A leading Data Assimilation (DA) technique in meteorology is 4D-Var which relies on the Tangent Linear Model (TLM) of the nonlinear model and its adjoint. The difficulty of building and maintaining traditional TLMs and adjoints of coupled ocean–wave–atmosphere–etc. models is daunting. On the other hand, coupled model ensemble forecasts are readily available. Here, we show how an ensemble forecast can be used to construct an accurate Local Ensemble TLM (LETLM) and adjoint of the entire coupled system. The method features a local influence region containing all the variables that could possibly influence the time evolution of some target variable(s) near the centre of the region. We prove that high accuracy is guaranteed provided that (i) the ensemble perturbations are governed by linear dynamics, and (ii) the number of ensemble members exceeds the number of variables in the influence region. The approach is illustrated in a simple coupled model. This idealized coupled model has some realistic features including reasonable predictability limits in the upper atmosphere, lower atmosphere, upper ocean and lower ocean of 10, 96, 160 and 335 days, respectively. In addition, the length-scale of eddies in the ocean is about one fifth of those in the atmosphere.
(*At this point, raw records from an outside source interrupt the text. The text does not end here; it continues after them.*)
theorem witness_RecordSlotsCarryTheirFields :
    running.closer.counted < 2 ^ 32 ∧ running.closer.extensions ≤ 255 ∧ (running.contract 0).inRange
      ∧ (running.accruals.get 0).inRange ∧ (running.live.get 0).credit < 2 ^ 32 :=
  ⟨by decide, by decide, config_inRange.1 0, running_accruals.2.2.2.1 0, by decide⟩

/-- A set that vacates tenant 0 and makes tenant 1 ACTIVE, removes module 0 and adds module 1. -/
def swapped : Configuration :=
  { config with
    contracts := (Table.fill 64 Contract.empty).set 1 contract0
    lists := .fill 64 []
    windows := (Table.fill 96 none).set 0 (some { first := 24, last := 47, tenant := 1 })
    modules := (Table.fill 16 { used := false, feed := .a }).set 1 { used := true, feed := .b } }

theorem witness_CloseApplyInstallsTakenSet :
    (closingAt .apply (some swapped)).closer.close
        = .closing { step := .apply, early := false, closeSecond := 100, taken := some swapped }
      ∧ (running.contract 1).active = false ∧ (swapped.contracts.get 1).active = true
      ∧ (running.contract 0).active = true ∧ (swapped.contracts.get 0).active = false
      ∧ (config.contracts.get 0).active = true := ⟨rfl, by decide, by decide, by decide, by decide, by decide⟩

theorem witness_CloseApplyTreatsModulesByCase :
    running.used 0 = true ∧ (swapped.modules.get 0).used = false ∧ running.used 1 = false
      ∧ (swapped.modules.get 1).used = true ∧ running.used 2 = (swapped.modules.get 2).used := by decide

/-- A continuing tenant whose stacked outlet the set takes off its list (R94): the stack empties, the tenant is CLEAR. -/
theorem witness_CloseApplyInstallsTakenSet_delisted :
    let set := { config with lists := .fill 64 [] }
    let t := after .closeApply (closingAt .apply (some set))
    (running.contract 0).active = true ∧ (set.contracts.get 0).active = true ∧ 5 ∈ (running.live.get 0).stack
      ∧ 5 ∉ set.lists.get 0 ∧ (set.modules.get (moduleOfOutlet 5)).used = true
      ∧ (t.live.get 0).stack = [] ∧ (t.live.get 0).curtailment = .clear ∧ (t.live.get 0).inFlight = none
      ∧ (t.outlets.get 5).cause = .admin := by decide +kernel

/-- A tenant vacated with its module kept (R15, R107): its stacked outlet becomes ADMIN, its PENDING entry leaves, the port's
entry and every other outlet stay as they were. -/
theorem witness_CloseApplyInstallsTakenSet_vacated :
    let set := { config with contracts := .fill 64 .empty, lists := .fill 64 [], windows := .fill 96 none }
    let t := after .closeApply (closingAt .apply (some set))
    (running.contract 0).active = true ∧ (set.contracts.get 0).active = false ∧ 5 ∈ (running.live.get 0).stack
      ∧ (set.modules.get (moduleOfOutlet 5)).used = true ∧ t.live.get 0 = .vacant
      ∧ (t.outlets.get 5).cause = .admin ∧ t.outlets.get 6 = running.outlets.get 6
      ∧ t.queue = running.queue.drop 1 := by decide +kernel

/-- An ISSUED entry of a tenant whose list no longer names its outlet stays in the queue through the application. -/
theorem witness_CloseApplyTreatsModulesByCase_stale :
    let e : Entry :=
      { outlet := 5, action := .closing, origin := .tenant 0, state := .issued 0 4, stale := .clear, offered := false }
    let set := { config with lists := .fill 64 [] }
    let t := after .closeApply { closingAt .apply (some set) with queue := [e] }
    t.queue = [{ e with stale := .delisted }] ∧ e.outlet ∉ set.lists.get 0 := by decide +kernel

theorem witness_CloseResetZeroesAccumulators :
    (closingAt .resetAccumulators none).closer.close
        = .closing { step := .resetAccumulators, early := false, closeSecond := 100, taken := none }
      ∧ (∀ c, running.closer.close = .closing c → c.step ≠ .build) := ⟨rfl, by rintro c ⟨⟩⟩

theorem witness_CloseCompleteOpensInterval :
    (closingAt .complete none).closer.close
      = .closing { step := .complete, early := false, closeSecond := 100, taken := none } := rfl

/-- `swept`'s sweep waits for the completion of the close, a late sweep behind it. -/
def closingSwept : State := { closingAt .complete none with sweep := some finishedSweep, late := true }

theorem witness_CloseCompleteOpensInterval_waiting :
    closingSwept.closer.close = .closing { step := .complete, early := false, closeSecond := 100, taken := none }
      ∧ closingSwept.sweep = some finishedSweep ∧ finishedSweep.finished = true ∧ closingSwept.used 0 = true :=
  ⟨rfl, rfl, rfl, by decide⟩

/-- CLOSE_COMPLETE accounts the waiting sweep as the first of interval 3 (R125), and with no module used the late sweep
behind it, which has no polls, as the second (R20). -/
theorem test_close_complete_accounts_waiting_sweep :
    let t := after .closeComplete { closingSwept with committed := State.reset.committed }
    t.closer.sequence = 3 ∧ t.closer.counted = 2 ∧ t.closer.close = .idle ∧ t.late = false ∧ t.sweep = none := by
  decide +kernel

theorem witness_PoolHoldsEveryList : running.committed = config.committed := rfl

/-! #### Frames and reads -/

theorem witness_SelectFallSamplesStatus :
    (Instr.stageShedList 0 .selectFalls 0 1 [5]).wf = true
      ∧ (Instr.stageShedList 0 .selectFalls 0 1 [5]).port? = some 0
      ∧ (Instr.stageShedList 0 .selectFalls 0 1 [5]).atFall = true ∧ running.role 0 ≠ .disabled := by decide

/-- `running` with P3 DISABLED. -/
def threePorts : State := { running with ports := running.ports.set 3 .reset }

theorem witness_DisabledPortIgnoresFrames :
    ∃ t, (Instr.identify 3 .selectRises).port? = some 3 ∧ threePorts.role 3 = .disabled ∧ threePorts.portsSound
      ∧ Instr.duePoint ≠ .partReset ∧ (∀ r1 r0, Instr.duePoint ≠ .resetRelease r1 r0)
      ∧ exec .duePoint threePorts = .next t :=
  ⟨_, rfl, by decide, ⟨by decide, by decide, by rintro p n c ⟨⟩⟩, by decide, by decide, rfl⟩

theorem witness_DiscardedUnknownAndEmptyFrames :
    running.role 3 ≠ .disabled ∧ (16 : Byte).toNat ≤ 16
      ∧ (List.replicate 15 (5 : BitVec 16)).length < (16 : Byte).toNat ∧ (0x53 : Byte) ∉ requestCodes := by decide

theorem witness_FrameBytesDecodeToTheirRequest :
    let i := Instr.stageShedList 0 .selectRises 21 2 [40, 300]
    i.wf = true ∧ encodeFrame i = some [0x47, 21, 2, 0, 40, 1, 44] ∧ 6 < [0x47, 21, 2, 0, 40, 1, 44].length := by decide

theorem witness_RoleGateRefusesRequests :
    running.role 2 ≠ .disabled ∧ running.role 2 ≠ .facility ∧ running.role 3 = .viewer
      ∧ (Instr.stageShedList 2 .selectRises 0 1 [5]).wf = true
      ∧ Instr.endInterval 2 .selectRises ∈ [Instr.openAmendment 2 .selectRises, .takeoverAmendment 2 .selectRises,
        .recallSealed 2 .selectRises, .discardAmendment 2 .selectRises, .endInterval 2 .selectRises] := by decide

theorem witness_ReadKeepsItsSnapshot :
    (closingAt .build none).role 3 ≠ .disabled ∧ ((closingAt .build none).ports.get 3).frame = none
      ∧ (closingAt .build none).closing = true ∧ running.closing = false := by decide

/-- INTERVAL_CLOSED raised after the snapshot leaves the port's role, frame and response as they were. -/
theorem witness_ReadKeepsItsSnapshot_meanwhile :
    let t := after (.readTenant 3 .snapshot 0) running
    let u := t.notify .intervalClosed fun _ => true
    u.role 3 = running.role 3 ∧ (u.ports.get 3).frame = (t.ports.get 3).frame
      ∧ (u.ports.get 3).reply = (t.ports.get 3).reply ∧ u.ports ≠ t.ports := by decide +kernel

theorem witness_StateAndTenantReads :
    running.role 3 ≠ .disabled ∧ running.latch? 3 = none ∧ running.closing = false
      ∧ (closingAt .apply none).closing = true ∧ (63 : Byte).toNat = (63 : TenantId).val ∧ (64 : Byte).toNat = 64
      ∧ 64 < (65 : Byte).toNat := by decide

theorem witness_OutletModuleAndConfigReads :
    running.role 3 ≠ .disabled ∧ running.latch? 3 = none ∧ (383 : BitVec 16).toNat = (383 : OutletId).val
      ∧ 383 < (384 : BitVec 16).toNat ∧ (15 : Byte).toNat = (15 : ModuleId).val ∧ 15 < (16 : Byte).toNat
      ∧ 1 < (2 : Byte).toNat := by decide

theorem witness_OutletModuleAndConfigReads_staged :
    claimed.claim = .opened 0 29 config ∧ { running with claim := .sealed config }.claim = .sealed config
      ∧ { running with claim := .sealed config }.role 1 = .facility ∧ (∀ n c, claimed.claim ≠ .opened 1 n c)
      ∧ ∀ c, claimed.claim ≠ .sealed c := by
  refine ⟨rfl, rfl, by decide, ?_, by rintro c ⟨⟩⟩
  intro n c h
  cases h

theorem witness_NoticeRequestsAndResetPortChangeOwnPort :
    running.role 3 ≠ .disabled ∧ claimed.role 0 ≠ .disabled ∧ claimed.claim = .opened 0 29 config :=
  ⟨by decide, by decide, rfl⟩

/-! #### Delivery -/

theorem witness_SubscribeStartsAtOldestRecord :
    running.role 2 ≠ .disabled ∧ running.role 2 ≠ .viewer ∧ 2 < (3 : Byte).toNat := by decide

theorem witness_AckAndSeekMoveDelivery :
    retained.role 2 ≠ .disabled ∧ retained.role 2 ≠ .viewer ∧ (retained.ports.get 2).delivery = .retain 1 0 0
      ∧ later 0 0 = false ∧ later 1 0 = true ∧ ∃ r ∈ retained.ring.records, r.sequence = 1 := by decide +kernel

theorem witness_StreamFollowsCursorSlotBySlot :
    retained.role 2 ≠ .disabled ∧ (retained.ports.get 2).frame = none
      ∧ (retained.ports.get 2).delivery.cursor? = some 1
      ∧ retained.ring.find? 1 = some { sequence := 1, start := 0, length := 3 }
      ∧ readSlot retained.ring.slots (0 % 2048) = some (List.replicate 64 1)
      ∧ (running.ports.get 2).delivery = .unsubscribed ∧ retained.ring.find? 2 = none := by decide +kernel

/-- `retained` with a second record of two slots, and P2's READ_RECORDS frame at slot `k` of record `q`. -/
def streaming (q : Word) (start length k : Nat) : State :=
  { retained with
    ring :=
      { slots := [(0, List.replicate 64 1), (1, List.replicate 64 2), (2, List.replicate 64 2),
          (3, List.replicate 64 1), (4, List.replicate 64 2)]
        records := [{ sequence := 1, start := 0, length := 3 }, { sequence := 2, start := 3, length := 2 }]
        building := none, writePos := 5 }
    ports := retained.ports.modify 2 fun x =>
      { x with
        frame := some
          { latch := some { code := 0x31, args := [], result := .ok, reply := [] }
            stream := some
              { ended := false, current := some ({ sequence := q, start := start, length := length }, k)
                lastWhole := none } } } }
The easy manner in which the adjoint is obtained from the LETLM is also described and illustrated by demonstrating how the LETLM adjoint predicts the high sensitivity of oceanic boundary-layer evolution to changes in the atmosphere. Finally, the feasibility of LETLMs for 4D-Var is demonstrated. Specifically, a case is considered with a 5-day data assimilation window in which nonlinear terms play a significant role in the evolution of forecast error; it is shown that the posterior mode delivered by 4D-Var with an LETLM, its adjoint and ten outer loops approximately recovers the true state in spite of a spatially sparse observational network.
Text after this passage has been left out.